Whether you’re buying the first home or remortgaging to get a better deal, you may be wondering how long you should fix your rate for.
Here, we compare two of the most popular types of mortgage – two-year and five-year fixes – and explain the important thing things you’ll have to consider when selecting just how long to lock a rate in for.
How much do fixed-rate mortgages cost?
In yesteryear Twelve months, rates have crept up from the historic lows seen in late 2022 – but fixed-rate mortgages still remain competitive.
Rate rises happen to be particularly noticeable within the two-year market, in which the average price of a mortgage has increased by 0.17% to achieve 2.52%.
This rise has made five-year fixes – which increased on price by just 0.07% in 2022 – more appealing to homebuyers and remortgagers.
Gap narrows between two and five-year deals
With more products visiting the market and rates remaining stable, five-year deals became popular in 2022 – however in truth, the space in cost between two- and five-year deals has been closing for a while now.
As the table below shows, the gap has narrowed by around 0.10% every year within the last four years.
|Average two-year fixed rate
|Average five-year fixed rate
Why have two-year fixes become more expensive?
For quite a long time, two-year fixed-rate mortgages dominated the market, with lenders scrambling to give the best rates, particularly at popular loan-to-value (LTV) levels for example 75% and 80%.
This led to rates hitting historic lows in Autumn 2022. Since then, the financial institution of England base rate has increased from 0.25% to 0.75%, meaning these incredibly low rates have largely disappeared.
With that in your mind, lenders have focused their deals on other markets – for example longer-term fixes of 5 years or even more.
The shift towards longer fixes also reflects changing consumer attitudes. Homebuyers and remortgagers are increasingly seeking to protect their mortgage rate for longer throughout a time of economic and political uncertainty.
Cheapest fixed-rate mortgage deals
While the table above shows the typical rates currently available, the least expensive introductory rates are considerably lower.

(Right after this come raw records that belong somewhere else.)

-- ==== Sys2Proof/Machine/Tile.lean ====
section
/-!
DEFINITION. Loop tiles (chapter 05): the compensator, output limits, phase balancing, current limiting, reference and slew,
modes, start, retry, and their commands.
-/
namespace Sys2Proof.Machine

/-! ### Numbers and reads -/

/-- The mode of a tile (R154). -/
def State.ltMode (s : State) (n : Nat) : Nat := s.rd (LT_STAT_Mode n)

/-- The channels a tile drives, in ascending order (R139). -/
def State.ltChans (s : State) (n : Nat) : List Nat :=
  (bitsOf 4 (s.rd (LT_CFG_ChMask n))).map (fun i => 4 * s.rd (LT_CFG_Group n) + i)

/-- G · x in ticks with 15 fraction bits, for x in Q20.12 (R132, R134): numerator and power of two of the divisor. -/
def State.ltG (s : State) (n : Nat) (x : Int) : Int × Nat :=
  (s.rdS (LT_COEF_B0_B0 n) * x, (19 - s.rdS (LT_COEF_B0_Exp n)).toNat)

/-- A Q2.22 coefficient times a Q20.12 value, summed exactly with another such product, rounded once to Q20.12 (R134). -/
def mac (a x b y : Int) : Int := divRnd (a * x + b * y) (2 ^ 22)

/-- Saturate a section value to Q20.12; the flag says it saturated (R134). -/
def secSat (x : Int) : Int × Bool := (satS 32 x, satS 32 x != x)

/-- The code reference in volts (R148). -/
def State.ltVolts (s : State) (n : Nat) (r : Int) : Int :=
  satS 32 (divRnd ((r - s.rdS (LT_REF_OFS_Ofs n)) * 2 ^ 20) (s.rd (LT_REF_SCALE_Scale n)))

/-- Clamp a target in V to its limits; a clamp sets RefClamp (R148). -/
def State.ltClampTgt (s : State) (n : Nat) (v : Int) : Int × State :=
  let c := clampI (s.rdS (LT_REF_MIN_V n)) (s.rdS (LT_REF_MAX_V n)) v
  (c, s.when (c != v) (fun s => s.wrB (LT_STAT_RefClamp n) true))

/-- Updates per frame: Mul, times N where Multi = 1 (R139). -/
def State.ltRate (s : State) (n : Nat) : Nat :=
  s.rd (PG_GRP_CFG_Mul (s.rd (LT_CFG_Group n))) *
    (if s.on (LT_CFG_Multi n) then (s.ltChans n).length else 1)

/-- A rate in V/ms as a step per update in Q20.12 (R149): rounded, a nonzero rate never to 0. -/
def State.ltStep (s : State) (n rate : Nat) : Nat :=
  let st := (divRnd ((rate : Int) * s.rd (LT_REF_SCALE_Scale n)) (2 ^ 20 * 100 * s.ltRate n)).toNat
  if rate ≠ 0 ∧ st = 0 then 1 else st

/-- maxeff (R143, R146). -/
def State.ltMaxeff (s : State) (n : Nat) : Nat :=
  max (s.rd (LT_LIMIT_Min n)) (s.rd (LT_LIMIT_Max n) - (s.ltc n).cut)

/-- The duty clamp of R143. -/
def State.ltClampDuty (s : State) (n : Nat) (d : Int) : Nat :=
  (min (max d (s.rd (LT_LIMIT_Min n) : Int)) (s.ltMaxeff n : Int)).toNat % 65536

/-- Section states x1, w1, x2, w2, x3 (x2b), w3 (w2b), Pre, u (LTn_STATEi). -/
def State.ltX (s : State) (n i : Nat) : Int := s.rdS (LT_STATE_V n i)
def State.ltSetX (s : State) (n i : Nat) (v : Int) : State := s.wrS (LT_STATE_V n i) v

/-- Set a section value, saturated, with StateSat. -/
def State.ltSetSec (s : State) (n i : Nat) (v : Int) : State :=
  let (w, sat) := secSat v
  (s.ltSetX n i w).when sat (fun s => s.wrB (LT_STAT_StateSat n) true)

/-! ### Commands of the tile that are decided -/

/-- Complete every waiting slew: the last with a status, the earlier ones SUPERSEDED (R152). -/
def State.ltFlushSlews (s : State) (n : Nat) (st : Status) : State :=
  let ws := (s.ltc n).waiting
  let s := s.modLt n (fun c => { c with waiting := [] })
  forEach ws.dropLast s (fun s w => s.complete w.tag .superseded (unsigned 32 w.prev)) |>
    fun s => match ws.getLast? with
      | some w => s.complete w.tag st (unsigned 32 w.prev)
      | none => s

/-- The tile stops running precompute: a slew without its first step stores its target and completes OK, as R151 has it for a
tile that runs none; a slew in motion posts nothing (R166). -/
def State.ltNoPre (s : State) (n : Nat) : State :=
  let s := match (s.ltc n).waiting.getLast? with
    | some w => (s.modLt n (fun c => { c with tgtV := w.tgtV, step := w.step })).wrS (LT_REF_TGT_R n) w.tgt
    | none => s
  let s := s.ltFlushSlews n .ok
  (s.modLt n (fun c => { c with running := none })).wrB (LT_STAT_AwActive n) false

/-- Enter a mode; power good holds in Auto and Manual alone (R164). -/
def State.ltEnter (s : State) (n m : Nat) : State :=
  let s := s.wr (LT_STAT_Mode n) m
  let s := s.modLt n (fun c => { c with fresh := true, waitCnt := 0, autoCnt := 0, fails := 0, switched := false,
                                        checking := false })
  let s := s.when (m != 3 && m != 4) (fun s => s.wrB (LT_STAT_Pg n) false)
  let s := s.when (m != 1) (fun s => s.wrB (LT_STAT_PbHigh n) false)
  s.when (m == 0 || m == 1 || m == 5 || m == 6) (fun s => s.ltNoPre n)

Indeed, remortgagers at 75% LTV can also enjoy interest rates well below 2% on two-year and five-year fixed terms, as shown in the charts below.

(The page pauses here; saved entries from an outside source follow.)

-- ==== Sys2Proof/Machine/Operands.lean ====
section
/-!
DEFINITION. Operands: point IDs and their domains (R325, R326), the pin table (R327), point values (R328-R330), the bus
formats (R359, R369), and the sending of link messages (R377, R378).
-/
namespace Sys2Proof.Machine

/-! ### Pin table and snapshot list -/

/-- A word of a pin entry. -/
def State.pin (s : State) (i w : Nat) : Nat := (s.word (pinKey i w)).toNat

/-- The point ID of an entry of the snapshot list. -/
def State.listed (s : State) (i : Nat) : Nat := (s.word (listKey i)).toNat % 2 ^ 20

/-- The valid pin entries in force. -/
def State.pins (s : State) : List (Nat × Nat) := pinsOf s.regs

/-- The pin entry of a point (R326). -/
def State.pinOf (s : State) (id : Nat) : Option Nat :=
  (s.pins.find? (fun e => e.2 % 2 ^ 20 == id)).map (fun e => e.1)

/-- The type of a pin head: 0 Q16.16, 1 unsigned, 2 signed (R327). -/
def headType (h : Nat) : Nat := bits h 23 20
def headWritable (h : Nat) : Bool := h.testBit 30

/-! ### Points -/

/-- The domain of a point ID (R325). -/
def domainOf (id : Nat) : Nat := id / 65536

/-- A telemetry point (R83). -/
def isTelemetry (id : Nat) : Bool := decide (0x1000 ≤ id ∧ id < 0x2000)

/-- Whether a domain-0 ID is published, and so names a point (R325, R83, R147, R196, R233, R261, R290). -/
def published (id : Nat) : Bool :=
  if 0x1000 ≤ id ∧ id < 0x2000 then id % 16 < 5
  else if 0x4000 ≤ id ∧ id < 0x4000 + 0x20 * 24 then id % 32 < 6
  else if 0x5000 ≤ id ∧ id < 0x5200 then id % 32 < 11
  else if 0x5200 ≤ id ∧ id < 0x5300 then true
  else if 0x6000 ≤ id ∧ id < 0x6100 then id % 32 < 8
  else if 0x6100 ≤ id ∧ id < 0x6120 then id % 32 < 4
  else if 0x7000 ≤ id ∧ id < 0x7200 then id % 32 < 7
  else if 0x7400 ≤ id ∧ id < 0x7600 then id % 16 < 4
  else if 0x7600 ≤ id ∧ id < 0x7620 then id % 32 < 4
  else false

/-- Whether an ID names a point as far as the device knows (R325): a published point of domain 0, an enabled derived point;
IDs of domains 1-3 name points of the pin table or of the directory. -/
def State.pointKnown (s : State) (id : Nat) : Bool :=
  match domainOf id with
  | 0 => published id
  | 1 => true
  | 2 => true
  | 3 => true
  | 4 => decide (id - 0x40000 < 128) && s.on (PNT_DRV_CFG_En (id - 0x40000))
  | _ => false

/-- A pinned point (R326). -/
def State.pinned (s : State) (id : Nat) : Bool :=
  match domainOf id with
  | 0 => published id
  | 4 => s.pointKnown id
  | _ => (s.pinOf id).isSome

/-- The value of a published domain-0 point that is not telemetry, read from its owner (R328). -/
def State.ownValue (s : State) (id : Nat) : Nat :=
  if id < 0x5000 then
    let n := (id - 0x4000) / 32
    match id % 32 with
    | 0 => unsigned 32 (s.ltc n).tgtV
    | 1 => unsigned 32 (s.ltVolts n (s.ltRef n))
    | 2 => s.rd (LT_MAN_DUTY_Duty n)
    | 3 => (s.ltc n).lastDuty
    | 4 => s.ltMode n
    | _ => s.rd (LT_STAT_Pg n)
  else if id < 0x5200 then
    let m := (id - 0x5000) / 32
    match id % 32 with
    | 0 => s.rd (SL_TARGET_V m)
    | 1 => unsigned 32 (nth s.sl m).y
    | 2 => s.rd (SL_MAN_OUT_V m)
    | 3 => s.rd (SL_U_INT_V m)
    | 4 => unsigned 32 (nth s.sl m).u
    | 5 => s.rd (SL_STAT_Mode m)
    | 6 => s.rd (SL_STAT_Stage m)
    | 7 => s.rd (SL_STAT_Present m)
    | 8 => s.rd (SL_FF_V m)
    | 9 => s.rd (SL_BAT_SOC_V m)
    | _ => s.rd (SL_STAT_Claimed m)
  else if id < 0x5300 then
    let m := (id - 0x5200) / 16
    let j := id % 16
    if j < 8 then s.rd (SL_MEM_CMD_V m j) else s.rd (SL_MEM_TRIM_V m (j - 8))
  else if id < 0x6100 then
    let g := (id - 0x6000) / 32
    match id % 32 with
    | 0 => s.rd (FG_VS_EST_V g)
    | 1 => s.rd (FG_R_EST_V g)
    | 2 => s.rd (FG_PMAX_V g)
    | 3 => s.rd (FG_BUDGET_V g)
    | 4 => s.rd (FG_PDRAW_V g)
    | 5 => s.rd (FG_DEMAND_V g)
    | 6 => s.rd (FG_STAT_Severity g)
    | _ => (s.word (FG_STAT g)).toNat
  else if id < 0x7000 then
    match id % 32 with
    | 0 => s.rd HU_STAT_State
    | 1 => s.rd HU_EAVAIL_V
    | 2 => s.rd HU_ENEED_V
    | _ => s.rd HU_ALLOW_V
  else if id < 0x7400 then
    let e := (id - 0x7000) / 32
    match id % 32 with
    | 0 => s.rd (EF_STAT_State e)
    | 1 => s.rd (EF_STAT_Cause e)
    | 2 => s.rd (EF_STAT_Pg e)
    | 3 => s.rd (EF_PFET_V e)
    | 4 => s.rd (EF_TJ_V e)
    | 5 => (divRnd (s.rd (EF_BRK_ACC_A e) : Int) 32768).toNat
    | _ => s.rd (EF_TRIP_CNT_Cnt e)
  else if id < 0x7600 then
    let r := (id - 0x7400) / 16
    match id % 16 with
    | 0 => s.rd (SEQ_RAIL_STAT_State r)
    | 1 => s.rd (SEQ_RAIL_STAT_Cause r)
    | 2 => unsigned 32 (s.seqMon r)
    | _ => s.rd (SEQ_RAIL_FAIL_CNT_Cnt r)
  else
    match id % 32 with
    | 0 => s.rd SEQ_STAT_State
    | 1 => s.rd SEQ_DEMAND_Mask
    | 2 => s.rd SEQ_UP_Mask
    | _ => s.rd SEQ_FAILED_Mask

/-- The value of a pinned point (R328-R330): telemetry and domains 1-4 from the cache, another domain-0 point from its owner
with the current frame as its stamp. -/
def State.pointVal (s : State) (id : Nat) : PVal :=
  if domainOf id = 0 ∧ isTelemetry id = false then
    { v := BitVec.ofNat 32 (s.ownValue id), q := 0, stamp := s.frame32 }
  else s.cached id

/-- The age of a point in frames (R329). -/
def State.pointAge (s : State) (p : PVal) : Nat := (s.frame32 + 2 ^ 32 - p.stamp % 2 ^ 32) % 2 ^ 32

/-- The result word of a read (R332): value, quality and age saturated to 24 bits. -/
def State.readResult (s : State) (p : PVal) : Nat :=
  p.v.toNat + 2 ^ 32 * (p.q % 256) + 2 ^ 40 * min (s.pointAge p) 0xFFFFFF

/-- The result word of a write: the value in force before it and its quality (R333). -/
def writeResult (p : PVal) : Nat := p.v.toNat + 2 ^ 32 * (p.q % 256)

/-- A result enters the cache in the next slot 0 (R328). -/
def State.arrive (s : State) (id : Nat) (p : Option PVal) : State :=
  { s with pnt := { s.pnt with arrivals := s.pnt.arrivals ++ [(id, p)] } }

/-- Whether a domain-0 point may be written by software (R147, R196). -/
def writableOwn (id : Nat) : Bool :=
  (0x4000 ≤ id && id < 0x4300 && id % 32 == 2) ||
  (0x5000 ≤ id && id < 0x5200 && (id % 32 == 0 || id % 32 == 2 || id % 32 == 9))

/-- A write to a writable domain-0 point acts on its owner (R328): the manual duty, saturated to its register; a loop's target,
manual output or state of charge. A loop-tile target is set by its owning shelf loop. -/
def State.writeOwn (s : State) (id v : Nat) : State :=
  if id < 0x5000 then
    let n := (id - 0x4000) / 32
    if id % 32 = 2 then s.wr (LT_MAN_DUTY_Duty n) (min v 65535) else s.ltSetTarget n (signed 32 v)
  else
    let m := (id - 0x5000) / 32
    match id % 32 with
    | 0 => s.wr (SL_TARGET_V m) v
    | 2 => s.wr (SL_MAN_OUT_V m) v
    | _ =>
      { ((s.wr (SL_BAT_SOC_V m) v).wrB (SL_STAT_SocValid m) true) with
        sl := upd s.sl m (fun c => { c with soc := (max 0 (signed 32 v)).toNat * 2 ^ 32 }) }

/-! ### Formats (R359, R369) -/

/-- num / den × 2^e rounded once (R134). -/
def scaleRnd (num : Int) (den : Nat) (e : Int) : Int :=
  if 0 ≤ e then divRnd (num * ((2 ^ e.toNat : Nat) : Int)) den else divRnd num (den * 2 ^ (-e).toNat)

/-- A value in units as an integer in the point's type: Q16.16 carries 16 fraction bits. -/
def typeFrac (typ : Nat) : Nat := if typ = 0 then 16 else 0

/-- Saturate to the point's type; the flag says it saturated (R330). -/
def typeSat (typ : Nat) (x : Int) : Nat × Bool :=
  if typ = 1 then (satU 32 x, (satU 32 x : Int) != x) else (unsigned 32 (satS 32 x), satS 32 x != x)

/-- A 32-bit value of a type as an integer. -/
def typeInt (typ v : Nat) : Int := if typ = 1 then (v % 2 ^ 32 : Nat) else signed 32 v

/-- The two-wire binding's size in bytes, from DATA2 (R358). -/
def twSize (d2 : Nat) : Nat := match bits d2 13 12 with | 0 => 1 | 1 => 2 | _ => 4

/-- Read a bus word as a point value (R359). -/
def State.twDecode (s : State) (d2 d3 typ y : Nat) : Nat × Bool :=
  let w := 8 * twSize d2
  let fr : Int := typeFrac typ
  let e := signed 5 (bits d3 8 4)
  typeSat typ (match bits d3 3 0 with
    | 0 => scaleRnd (y : Int) 1 (e + fr)
    | 1 => scaleRnd (signed w y) 1 (e + fr)
    | 2 => scaleRnd (signed 11 (y % 2048)) 1 (signed 5 (y / 2048) + fr)
    | 3 => scaleRnd (y : Int) 1 (e + fr)
    | _ =>
      let k := bits d3 15 12
      let r := s.rdS (TW_DIR_EXP_R k)
      let m := s.rdS (TW_DIR_MB_M k)
      let b := s.rdS (TW_DIR_MB_B k)
      let p : Int := ((10 ^ r.natAbs : Nat) : Int)
      let num := if 0 ≤ r then signed 16 y - b * p else signed 16 y * p - b
      divRndI (num * ((2 ^ typeFrac typ : Nat) : Int)) (if 0 ≤ r then m * p else m))

/-- The least LINEAR11 exponent whose mantissa fits, and the word; the largest exponent with a saturated mantissa where none
does (R359). -/
def linear11 (num : Int) (den : Nat) : Nat :=
  let ns := (List.range 32).map (fun (i : Nat) => (i : Int) - 16)
  match ns.find? (fun n => let m := scaleRnd num den (-n); decide (-1024 ≤ m ∧ m ≤ 1023)) with
  | some n => unsigned 5 n * 2048 + unsigned 11 (scaleRnd num den (-n))
  | none => 15 * 2048 + unsigned 11 (clampI (-1024) 1023 (scaleRnd num den (-15)))

/-- Encode a point value as the bus word of a binding, saturating to the nearest word (R359). -/
def State.twEncode (s : State) (d2 d3 typ v : Nat) : Nat :=
  let w := 8 * twSize d2
  let x := typeInt typ v
  let den : Nat := 2 ^ typeFrac typ
  let e := signed 5 (bits d3 8 4)
  match bits d3 3 0 with
  | 0 => satU w (scaleRnd x den (-e))
  | 1 => unsigned w (satS w (scaleRnd x den (-e)))
  | 2 => linear11 x den
  | 3 => satU w (scaleRnd x den (-e))
  | _ =>
    let k := bits d3 15 12
    let r := s.rdS (TW_DIR_EXP_R k)
    let num := s.rdS (TW_DIR_MB_M k) * x + s.rdS (TW_DIR_MB_B k) * (den : Int)
    let p : Nat := 10 ^ r.natAbs
    unsigned 16 (satS 16 (if 0 ≤ r then divRnd (num * (p : Int)) den else divRnd num (den * p)))

/-- The number of data bytes of a CAN DLC (classical and FD). -/
def dlcLen (dlc : Nat) : Nat :=
  if dlc ≤ 8 then dlc
  else match dlc with
    | 9 => 12 | 10 => 16 | 11 => 20 | 12 => 24 | 13 => 32 | 14 => 48 | _ => 64

/-- The CAN signal size in bytes (R369). -/
def canSize (d3 : Nat) : Nat := match bits d3 7 6 with | 0 => 1 | 1 => 2 | _ => 4

/-- Read a CAN signal (R369); none where the frame is too short to hold it. -/
def canDecode (d3 typ : Nat) (data : List Byte) : Option (Nat × Bool) :=
  let n := canSize d3
  let at_ := d3 % 64
  if at_ + n > data.length then none
  else
    let raw := slice data at_ n
    let y := leNat (if d3.testBit 9 then raw.reverse else raw)
    let x : Int := if d3.testBit 8 then signed (8 * n) y else y
    some (typeSat typ (scaleRnd x 1 (signed 5 (bits d3 20 16) + typeFrac typ)))

/-- The data of a CAN frame that writes a signal: the signal in place, every other byte 0 (R369). -/
def canEncode (d3 typ v : Nat) : List Byte :=
  let n := canSize d3
  let y := scaleRnd (typeInt typ v) (2 ^ typeFrac typ) (-(signed 5 (bits d3 20 16)))
  let w := if d3.testBit 8 then unsigned (8 * n) (satS (8 * n) y) else satU (8 * n) y
  let raw := leBytes n w
  padTo (dlcLen (bits d3 15 12)) (List.replicate (d3 % 64) 0 ++ (if d3.testBit 9 then raw.reverse else raw))

/-! ### Sending on the link (R376-R378) -/

/-- Hops to a position through port TL_E in a ring of n (R374). -/
def hopsE (me dest n : Nat) : Nat := if n = 0 then 0 else (dest + n - me % n) % n

/-- The port a unicast message takes (R377): the one with fewer hops, TL_E on a tie; the other where that path is down. -/
def State.routeOf (s : State) (dest : Nat) : Option Nat :=
  let n := s.rd TL_CFG_SetSize
  let e := hopsE (s.rd GLB_STAT_Pos) dest n
  let first := if 2 * e ≤ n then 1 else 0
  if s.portUp first then some first else if s.portUp (1 - first) then some (1 - first) else none

/-- The type code of a message body (R380). -/
def LinkBody.type : LinkBody → Nat
  | .bytes t _ => t
  | .feedReport _ => 0x10
  | .capAlloc _ _ _ => 0x11
  | .wsShed _ _ => 0x12
  | .actTable _ => 0x14
  | .take _ => 0x06

/-- Put one message on a port: counted, spoilt by an armed injection at target 0x8 (R427). -/
def State.linkPort (s : State) (p dest seq : Nat) (body : LinkBody) : State :=
  let (inv, s) := s.takeArmed 8 p
  (s.inc (TL_PORT_TX_CNT_Cnt p)).emit (.link p dest (s.rd TL_GEN_Gen) seq (s.setFrameNo % 2 ^ 32) body (inv != 0))

/-- Send a message to a position, or to every device with destination 8 (R377): each takes the next sequence number of its
destination; a message with no usable port is lost. With a set of one the ports carry nothing (R374). -/
def State.linkSend (s : State) (dest : Nat) (body : LinkBody) : State :=
  if s.rd TL_CFG_SetSize ≤ 1 then s
  else
    let seq := s.tl.txSeq.getD dest 0
    let s := { s with tl := { s.tl with txSeq := upd s.tl.txSeq dest (fun n => (n + 1) % 2 ^ 32) } }
    if dest = 8 then
      (s.when (s.portUp 0) (fun s => s.linkPort 0 8 seq body)).when (s.portUp 1) (fun s => s.linkPort 1 8 seq body)
    else match s.routeOf dest with
      | some p => s.linkPort p dest seq body
      | none => s

/-- Send a PWRITE for a domain-3 point (R383): the peer and the point there are its binding's (R327). -/
def State.sendPwrite (s : State) (d2 v : Nat) (use : PwUse) : State :=
  let req := s.tl.pwNext
  let dest := d2 % 8
  let s := { s with tl := { s.tl with pwNext := (req + 1) % 2 ^ 32, pwrites := s.tl.pwrites ++ [(req, dest, use)] } }
  s.linkSend dest (.bytes 0x23 (leBytes 4 (bits d2 22 3) ++ leBytes 4 v ++ leBytes 4 req))

end Sys2Proof.Machine
end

Whether you can access the very best rates available on the market will depend on your own personal financial circumstances, so it’s worth getting professional advice from an independent large financial company before you apply.

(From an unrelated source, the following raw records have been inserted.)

/-! ### A run -/

/-- The input of a run and whether it is BAD: the input point, or a battery loop's three channels (R171, R187). -/
def State.slInput (s : State) (m : Nat) : Int × Bool :=
  if s.slBattery m then
    let v := s.tmAvg (s.rd (SL_BAT_CH_VBat m))
    let i := s.tmAvg (s.rd (SL_BAT_CH_IBat m))
    let b := s.tmAvg (s.rd (SL_BAT_CH_VBus m))
    ((if s.rd (SL_STAT_Stage m) = 4 then b else v).int, v.isBad || i.isBad || b.isBad)
  else
    let p := s.pointVal (s.rd (SL_IN_Id m))
    (p.int, p.isBad)

/-- MissMax consecutive runs have been skipped (R176). -/
def State.slInLost (s : State) (m : Nat) : State :=
  if (s.slc m).skips ≥ max 1 (s.rd (SL_MEMS_CFG_MissMax m)) ∧ s.on (SL_STAT_InLost m) = false then
    (s.wrB (SL_STAT_InLost m) true).raise 184 m
  else s

/-- One law step with the clamp of R174 in a range: u_int, u and the flags. -/
def State.slStep (s : State) (m : Nat) (e ff lo hi : Int) : State :=
  let (d, hold, fast) := hiLaw e (s.slLaw m) (s.on (SL_STAT_Hold m))
  let x := s.rdS (SL_U_INT_V m) + d
  let ui := clampI (lo - ff) (hi - ff) x
  let s := (((s.wrB (SL_STAT_Hold m) hold).wrB (SL_STAT_Fast m) fast).wrB (SL_STAT_OutSat m) (ui != x)).wrS
    (SL_U_INT_V m) (satS 32 ui)
  s.modSl m (fun c => { c with u := satS 32 (ui + ff) })

/-- The output of a battery loop in its stage (R187, R188). -/
def State.batOut (s : State) (m : Nat) (ff : Int) : State :=
  let (lo, hi) := s.batRange m (s.rd (SL_STAT_Stage m))
  match s.batErr m with
  | some e => s.slStep m e ff lo hi
  | none =>
    let x := if s.rd (SL_STAT_Stage m) = 1 then s.rdS (SL_U_INT_V m) + s.rdS (SL_STEP_MAX_V m) else 0
    let u := clampI lo hi x
    let s := (s.wrB (SL_STAT_Fast m) false).wrB (SL_STAT_OutSat m) (u != x)
    (s.wrS (SL_U_INT_V m) u).modSl m (fun c => { c with u := u })

/-- A run in Auto with good input (R174, R180, R183, R187, R193). -/
def State.slAuto (s : State) (m : Nat) (y : Int) : State :=
  let bat := s.slBattery m
  let s := if bat then s.batStage m else s
  let ff := s.rcFf m
  let claimed := s.slClaimed m
  let was := (s.slc m).wasClaimed
  let s := (s.wrB (SL_STAT_Claimed m) claimed).modSl m (fun c => { c with wasClaimed := claimed, y := y })
  let s := s.slHealth m
  if (s.slc m).mode = 5 then (s.batOut m ff).slWriteAll m (fun _ => 0)
  else if claimed then (s.wrB (SL_STAT_RcActive m) false).slWriteAll m (s.slCmd m)
  else
    let s := if was then s.slPreset m ff else s
    let s := s.wrS (SL_FF_V m) ff
    let e := if bat then (s.batErr m).getD 0 else s.rdS (SL_TARGET_V m) - y
    let s := if bat then s.batOut m ff else s.slStep m e ff (s.rdS (SL_OUT_MIN_V m)) (s.rdS (SL_OUT_MAX_V m))
    let s := s.slShare m
    let learn := s.on (SL_RC_CFG_En m) && !s.on (SL_STAT_OutSat m) && !s.on (SL_CTL_RcFreeze m)
    let s := s.slWriteAll m (s.slCmd m)
    (s.wrB (SL_STAT_RcActive m) learn).when learn (fun s => s.rcLearn m e)

/-- Loop m is due in this frame (R169). -/
def State.slDue (s : State) (m : Nat) : Bool :=
  let p := s.rd (SL_CFG_Period m)
  p != 0 && (s.setFrameNo + p - s.rd (SL_CFG_PhaseOfs m) % p) % p == 0

/-- A due run of a loop (R169-R177, R190, R192). -/
def State.slRun (s : State) (m : Nat) : State :=
  let mode := s.slMode m
  if !s.on (SL_CTL_En m) || !s.slDue m || mode == 0 || mode == 4 then s
  else
    let s := s.inc (SL_RUN_CNT_Cnt m)
    if mode = 5 then (s.slHealth m).slWriteAll m (fun _ => 0)
    else
      let (y, bad) := s.slInput m
      if bad then
        let s := (s.inc (SL_SKIP_CNT_Cnt m)).modSl m (fun c => { c with skips := c.skips + 1 })
        let s := (s.wrB (SL_STAT_RcActive m) false).slInLost m
        s.when (s.on (SL_STAT_InLost m) && mode != 1) (fun s =>
          let s := s.slHealth m
          s.slWriteAll m (s.slHeld m))
      else
        let s := (s.wrB (SL_STAT_InLost m) false).modSl m (fun c => { c with skips := 0, y := y })
        match mode with
        | 1 => s.slPreset m (s.rcFf m)
        | 2 => s.slAuto m y
        | _ =>
          let claimed := s.slClaimed m
          let v := s.rdS (SL_MAN_OUT_V m)
          let s := (s.wrB (SL_STAT_Claimed m) claimed).modSl m (fun c => { c with wasClaimed := claimed, u := v })
          (s.slHealth m).slWriteAll m (fun _ => v)

/-! ### Modes (R190-R194) -/

/-- Set the mode of a loop, with the preset on entry to Auto or Manual (R192). -/
def State.slEnter (s : State) (m mode : Nat) : State :=
  let s := s.modSl m (fun c => { c with mode := mode, wasClaimed := false })
  match mode with
  | 2 => s.slPreset m (s.rcFf m)
  | 3 =>
    let u := s.slUbar m
    let s := (s.slPreset m (s.rcFf m)).wrS (SL_MAN_OUT_V m) u
    forN 8 s (fun s k => s.wr (SL_MEM_TRIM_V m k) 0)
  | _ => s

/-- LOOP_MODE of a shelf loop in its execution slot (R191). -/
def State.slLoopMode (s : State) (tag m mode : Nat) : State :=
  let old := s.slMode m
  let s := s.modCmd tag (fun c => c.ran [.start])
  if mode ≥ 4 ∨ old = 4 ∨ (mode = 2 ∧ s.on (SL_STAT_InLost m) = true) ∨ (old = 5 ∧ mode ≠ 0) then
    s.complete tag .refusedState old
  else s.modSl m (fun c => { c with modePend := c.modePend ++ [(tag, mode)] })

Two-year deals vs five-year deals
So if you undertake a 2 or five-year fix?
Your decision ought to be based on three key factors: your finances, when you intend to move house, as well as your appetite for risk.
|Offers the flexibility to negotiate another deal after 18 months.
|You are only protected from rate rises for two years, therefore if mortgages be expensive for the reason that time, you can struggle to change to a similar deal.
|Even if you’re buying or remortgaging at 90% LTV, you can get an introductory rate below 2%.
|You’ve missed the boat for that very cheapest rates, with prices increasing, you may need to apply soon to secure a good rate.
|With more than 2,000 products available on the market, buyers and remortgagers have plenty of choice.
|You’ll have to be on the ball to avert being forwarded to your lender’s standard variable rate (SVR) after 2 yrs, which will be significantly more expensive.
|Offers rate security for longer – you’ll be protected from the effect of any increases in the Bank of England base rate for half ten years.
|Many of the best deals come with high early repayment charges (ERCs), which can be as much as 5% if you leave the mortgage in the first year. If it’s even a slight possibility that you might need to move within the next five years, consider a shorter-term fix or find a cope with no ERCs.
|Rates are exceptionally good at the moment, with lenders fighting to top the charts.
|Five-year deals are still around 0.4%-0.5% more expensive than equivalent two-year products.
|You’ll have the ability to steer clear of the second large amount of arrangement fees which you may face should you switch deals at the end of a two-year mortgage.
|If home loan rates drop, you’ll be stuck paying the rate you fixed at for 5 years.
Will mortgages stay cheap in 2022?
With uncertainty around Brexit and the way forward for the base rate, it’s hard to say what might happen within the mortgage market in 2022.
There are a couple of key emerging trends to be aware of, however.
First of, lenders are increasingly substituting reduced rates for up-front incentives. With this thought, don’t be amazed to see fee-free and cashback offers continue to evolve in 2022. When comparing mortgages, always look in the full price of deals instead of focusing solely on their initial rates or incentives – and take advice if you’re unsure.
This could also be a good year for people with small deposits. 95% mortgages got cheaper in 2022, with lenders facing pressure to become more dynamic in their offerings, don’t be surprised to determine more deals offering higher income multiples this season.